The most outstanding castles are the Marksburg, the only undamaged hilltop castle in the Middle Rhine Valley, the Burg Pfalzgrafenstein, on a rocky island in the middle of the Rhine, and Rheinfels Castle, which was developed into a fortress over time. Stolzenfels Castle is a synonym for Rhine romanticism like no other. It did not just encourage the acceptance of the existing castles, it also encouraged their restoration and the building of even more castles. The Electoral Palace in Koblenz was the last residence of the Electors of Trier. It was demolished by the French revolutionary army. The most powerful fortress in Rhineland-Palatinate, Koblenz Fortress, was built in the 19th century by the Prussians. Ehrenbreitstein Fortress, once part of the fortification system, dominates the Rhine Valley to this day.

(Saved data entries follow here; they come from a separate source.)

/-- Read an object's LBAs of a row: the void frames found. An object whose content is gone gives nothing but voids (R208, R528). -/
def drainObject (cls : ActClass) (spare : Bool) (reads : List (Nat × Media)) (r : List (Nat × Nat) × State) (x : Nat × List Nat) :
    List (Nat × Nat) × State :=
  match objOf r.2 x.1 with
  | none => (r.1 ++ x.2.map fun i => (x.1, i), r.2)
  | some o => match o.contentGone, nsOf r.2 o.nsid with
    | false, some n =>
      let z := zoneOf r.2 o.nsid o.zone
      let l := x.2.map fun i => ({ i := i, idx := o.zone, off := i, blk := readBlk n z i } : ReadLba)
      let op : FlashOp := { kind := .read, cls := cls, tenant := tenantOfNs r.2 o.nsid, spare := spare }
      (pagesOf l).foldl (drainPage op o n ((reads.filter fun m => m.1 == x.1).map Prod.snd)) r
    | _, _ => (r.1 ++ x.2.map fun i => (x.1, i), r.2)

/-- Read the source pages of the row that is staged next: its void frames. Those of the frames themselves are charged to the drain-read
class, those of the outer blocks whose RS parity comes due to the system class (R207), all beyond a replacement's floor to none (R228). A
disc that is reconstructed has no source on flash: its frames come from the set's other discs (R230). -/
def drainRow (s : State) (a : ArchSet) (d : SetDisc) (reads : List (Nat × Media)) : List (Nat × Nat) × State :=
  if isRecon s a.sid ∨ rowRead a d = true then ([], s)
  else
    let spare := beyondFloor s d
    let r := (rowObjects a d).foldl (drainObject .drainRead spare reads) ([], s)
    (r.1, ((parityObjects a d).foldl (drainObject .system spare reads) r).2)

/-- Note that a set's row has been read, and stage it for a disc. -/
def stageRow (a : ArchSet) (d : SetDisc) (s : State) : State :=
  let s1 := modDisc a.sid d.role (fun d => { d with staged := d.staged + 1 }) s
  if d.replacement then { s1 with ebb := { s1.ebb with window := s1.ebb.window + 1 } }
  else { s1 with
    ebb := { s1.ebb with
      sets := modWhere (fun x => x.sid == a.sid) (fun x => { x with readTo := max x.readTo (stagePlace d + 1) }) s1.ebb.sets } }

/-- ROW_STAGE (R207, R208, R219, R226, R228): the bay's next row is read from flash, where it has not been read for another bay of the set,
and staged when its buffer has room. -/
def execRowStage (b : BayId) (reads : List (Nat × Media)) (mem : List MemHit) (s : State) :
    Host.Outcome State Fault Refusal :=
  let s1 := memHits mem s
  match writingOn s1 b with
  | none => .next s1
  | some (a, d) =>
    if d.resync ∨ a.plan.inStore = false ∨ s1.phase ≠ .running ∨ 2 ≤ s1.pwr.ps
        ∨ (d.part ≠ 1 ∧ d.staged ≠ 0) ∨ (d.part = 1 ∧ dataRows ≤ d.row + d.staged) ∨ (nextRow a.plan d).isNone
        ∨ bufferFrames < stagedFrames a.plan d ∨ notAhead a d = false then .next s1
    else
      let r := drainRow s1 a d reads
      .next (countVoids a d r.1 (stageRow a d r.2))

/-! ### Discs and their lead-ins (R266, R277) -/

/-- Disc state of 3000h.06 that a lead-in shows. -/
def LeadIn.discState (l : LeadIn) : Nat :=
  if LeadIn.readable l = false ∨ LeadIn.version l ≠ 1 then 5
  else if LeadIn.closed l then 4
  else if l.marked = false ∧ LeadIn.tail l = false then 2
  else 3

/-- Identify the disc in a bay from its lead-in. -/
def identify (b : BayId) (l : LeadIn) (s : State) : State :=
  let known := LeadIn.readable l && LeadIn.version l == 1
  modBay b
    (fun y => { y with
      disc := LeadIn.discState l
      serial := if known then LeadIn.serial l else []
      lot := if known then LeadIn.lot l else []
      recDepths := if known then LeadIn.perLayer l 56 else []
      chan := { y.chan with tails := if known then l.tails else [] }
      startPower := if known then LeadIn.perLayer l 104 else [] }) s

/-- A disc is clamped in a bay. -/
def clamped (y : Bay) : Bool :=
  y.present && y.loaderState == 3

/-! ### Resynchronisation (R232) -/

/-- Frames of a partly written row: the blank ones are still to be written. -/
def resyncFrames (fs : List FrameW) (blanks superseded : List Nat) : List FrameW :=
  fs.map fun f => if blanks.contains f.pfa then f else if superseded.contains f.pfa then { f with st := 4 } else { f with st := 3 }

/-- A position of the data area: what stands there slips into a reserve slot. -/
def inDataArea (pfa : Nat) : Bool :=
  areaOf (pfaTrackInt pfa) == .data

/-- Where the disc goes on after its resynchronisation: in the lead-in records that it was writing, or in the rows of its layer. -/
def SetDisc.resumed (plan : Plan) (row slotsUsed : Nat) (partly : Bool) (superseded : List Nat) (d : SetDisc) : SetDisc :=
  ({ d with
    resync := false
    part := if d.part = 0 then 0 else 1
    row := row
    slot := d.slot + slotsUsed
    superseded := superseded
    staged := if partly then 1 else 0
    identity := d.identity || (d.part == 0 && decide (0 < row))
    status := if d.part = 0 ∧ 0 < row ∧ d.status = DiscStatus.pending then .writing else d.status
    confirmedRows := 0 }).nextPart plan
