-- ==== Sys2Proof/Machine/Reservation.lean ====
section
/-! DEFINITION. Reservations (Table 2.7): Register, Acquire, Report and Release with Persist Through Power Loss, as the NVMe
Base Specification lays them down (log 13). A registrant is a controller with a key. -/

namespace Sys2Proof.Machine

open Sys2Proof

/-- The key of a registrant. -/
def Reserv.key? (r : Reserv) (p : PortId) : Option (BitVec 64) :=
  (r.keys.find? fun k => k.1 == p).map (·.2)

/-- Types held by all registrants. -/
def Reserv.shared (r : Reserv) : Bool := r.rtype == 5 || r.rtype == 6

/-- The generation counts changes of the registrants. -/
def Reserv.bump (r : Reserv) : Reserv := { r with gen := (r.gen + 1) % 2 ^ 32 }

/-- Remove the registrants p selects; a reservation whose holder is gone ends, one held by all registrants moves on. -/
def Reserv.drop (r : Reserv) (gone : PortId → Bool) : Reserv :=
  let keys := r.keys.filter fun k => !gone k.1
  let held := match r.holder with
    | none => none
    | some h => if gone h then (if r.shared then (keys.head?).map (·.1) else none) else some h
  { r with keys := keys, holder := held, rtype := if held.isNone then 0 else r.rtype }

/-- Change Persist Through Power Loss: 2 clears, 3 sets, 0 keeps. -/
def Reserv.persist (r : Reserv) (cptpl : Nat) : Reserv :=
  if cptpl = 2 then { r with ptpl := false } else if cptpl = 3 then { r with ptpl := true } else r

/-- Store a namespace's reservation and complete. -/
def putReserv (src : Src) (nsid : Nat) (r : Reserv) (s : State) : State :=
  complete src .success (s := tideRecord (modNs nsid (fun n => { n with resv := r }) s))

/-- Reservation Register: 0 register, 1 unregister, 2 replace. -/
def ioResvRegister (src : Src) (nsid action cptpl : Nat) (iekey : Bool) (key new : BitVec 64) (s : State) : State :=
  match nsGate s src.port nsid with
  | .error st => complete src st (s := s)
  | .ok n =>
    let r := n.resv
    let p := src.port
    let matches' := match r.key? p with
      | some k => iekey || k == key
      | none => false
    if 2 < action ∨ cptpl = 1 ∨ 3 < cptpl then complete src .invalidField (s := s)
    else if action = 0 then
      match r.key? p with
      | some k => if k = new then complete src .success (s := s) else complete src .reservationConflict (s := s)
      | none => putReserv src nsid (({ r with keys := r.keys ++ [(p, new)] }.persist cptpl).bump) s
    else if matches' = false then complete src .reservationConflict (s := s)
    else if action = 1 then putReserv src nsid (((r.drop fun q => q == p).persist cptpl).bump) s
    else
      putReserv src nsid (({ r with keys := modWhere (fun k => k.1 == p) (fun k => (k.1, new)) r.keys }.persist cptpl).bump) s

/-- Preempt (RACQA 1 and 2): the registrants with the key given are removed; the reservation passes when the holder's key is
given, or 0 for one held by all registrants. -/
def Reserv.preempt (r : Reserv) (p : PortId) (rtype : Nat) (pkey : BitVec 64) : Option Reserv :=
  let held := match r.holder with
    | none => false
    | some h => if r.shared then pkey == 0 else r.key? h == some pkey
  let others := if r.shared ∧ pkey = 0 then r.keys.filter fun k => k.1 == p
    else r.keys.filter fun k => k.2 != pkey || k.1 == p
  if held then some { r with keys := others, holder := some p, rtype := rtype }
  else if r.keys.any fun k => k.2 == pkey then some (r.drop fun q => (r.key? q == some pkey))
  else none

/-- Reservation Acquire: 0 acquire, 1 preempt, 2 preempt and abort (nothing is aborted, R63). -/
def ioResvAcquire (src : Src) (nsid action rtype : Nat) (iekey : Bool) (key pkey : BitVec 64) (s : State) : State :=
  match nsGate s src.port nsid with
  | .error st => complete src st (s := s)
  | .ok n =>
    let r := n.resv
    let p := src.port
    if iekey ∨ 2 < action ∨ rtype = 0 ∨ 6 < rtype then complete src .invalidField (s := s)
    else if r.key? p ≠ some key then complete src .reservationConflict (s := s)
    else if action = 0 then
      match r.holder with
      | none => putReserv src nsid { r with holder := some p, rtype := rtype } s
      | some h =>
        if r.rtype = rtype ∧ (h = p ∨ r.shared) then complete src .success (s := s)
        else complete src .reservationConflict (s := s)
    else match r.preempt p rtype pkey with
      | some r1 => putReserv src nsid r1.bump s
      | none => complete src .reservationConflict (s := s)

/-- Reservation Release: 0 release, 1 clear. -/
def ioResvRelease (src : Src) (nsid action rtype : Nat) (iekey : Bool) (key : BitVec 64) (s : State) : State :=
  match nsGate s src.port nsid with
  | .error st => complete src st (s := s)
  | .ok n =>
    let r := n.resv
    let p := src.port
    if iekey ∨ 1 < action then complete src .invalidField (s := s)
    else if r.key? p ≠ some key then complete src .reservationConflict (s := s)
    else if action = 1 then putReserv src nsid { r with keys := [], holder := none, rtype := 0 }.bump s
    else if r.holder.isNone ∨ (r.shared = false ∧ r.holder ≠ some p) then complete src .success (s := s)
    else if r.rtype ≠ rtype then complete src .invalidField (s := s)
    else putReserv src nsid { r with holder := none, rtype := 0 } s

/-- Reservation Status data: generation, type, registrants. -/
def resvData (r : Reserv) : List Byte :=
  layout 24 [fld 0 4 r.gen, fld 4 1 r.rtype, fld 5 2 r.keys.length, fld 9 1 (if r.ptpl then 1 else 0)] ++
    r.keys.flatMap fun k =>
      layout 24 [fld 0 2 k.1.val, fld 2 1 (if r.holder = some k.1 ∨ (r.shared ∧ r.holder.isSome) then 1 else 0), fld 16 8 k.2.toNat]

/-- Reservation Report. -/
def ioResvReport (src : Src) (nsid : Nat) (s : State) : State :=
  match nsGate s src.port nsid with
  | .error st => complete src st (s := s)
  | .ok n => complete src .success 0 0 (resvData n.resv) (s := s)

end Sys2Proof.Machine
end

The following castles are found along the Middle Rhine, in downstream order:

| Left bank | Right bank |
| * Klopp Castle * Trutzbingen * Rheinstein Castle * Reichenstein Castle * Sooneck Castle * Heimburg in Niederheimbach * Fürstenberg Castle * Stahlberg Castle * Stahleck Castle * Schönburg Castle * Rheinfels Castle * Alte Burg (Boppard) * Stolzenfels Castle * Fort Großfürst Konstantin * Alte Burg (Koblenz) * Electoral Palace (Koblenz) * Kaiser Franz Fortress * Stadtburg Andernach * Namedy Castle * Schloss Brohleck * Rheineck Castle * Sinzig Castle * Schloss Marienfels * Rolandseck Castle * Godesburg * Poppelsdorfer Schloss * Electoral Palace, Bonn | * Boosenburg * Brömserburg * Vorderburg * Ehrenfels Castle * Nollig Castle * Pfalzgrafenstein Castle * Gutenfels Castle * Katz Castle * Reichenberg Castle * Maus Castle * Liebenstein Castle * Sterrenberg Castle * Schloss Liebeneck * Osterspai Castle * Schloss Philippsburg (Braubach) * Marksburg * Schloss Martinsburg * Lahneck Castle * Fort Asterstein * Schloss Philippsburg (Koblenz) * Ehrenbreitstein Fortress * Schloss Sayn * Sayn Castle * Schloss Engers * Schloss Neuwied * Altwied Castle * Marienburg Castle * Hammerstein Castle * Schloss Arenfels * Dattenberg Castle * Linz Castle * Ockenfels Castle * Vilzelt Castle * Löwenburg Castle * Wolkenburg Castle * Drachenfels Castle * Drachenburg Palace * Lede Castle |

== History ==

=== Prehistory ===
The terraces of the Middle Rhine Valley have been inhabited since the early Iron Age. Evidence of this are the barrow fields around the city forest of Boppard and in the forest of Brey and the ring walls on the Dommelberg in Koblenz and on the giant hill at St. Goarshausen. On the western border of the Middle Rhine region, there are also traces of a Celtic settlement, with the grave pillar of Pfalzfeld and the Waldalgesheim chariot burial. In the 4th century BCE, the area had come under the influence of Mediterranean civilizations. The north-south link between mouth of the Nahe and the Moselle estuary rich already in use in pre-Roman times. The Roman development of the route overlaps in large sections with the route of the modern Bundesautobahn 61

=== Roman period ===
The Romans settled in the area of the Middle Rhine from the mid-1st century BC to about 400 AD. An important factor was the construction of the Roman Rhine Valley Road between the provincial capitals Mainz and Cologne along the left bank of the Rhine, both on the plateau (northbound from Rheinböllen) as on the left bank in the Valley (the route of the modern highway Bundesautobahn 9). The Rhine was the border of the Roman Empire, which is why the road had to be constructed on the left bank, just inside the Empire.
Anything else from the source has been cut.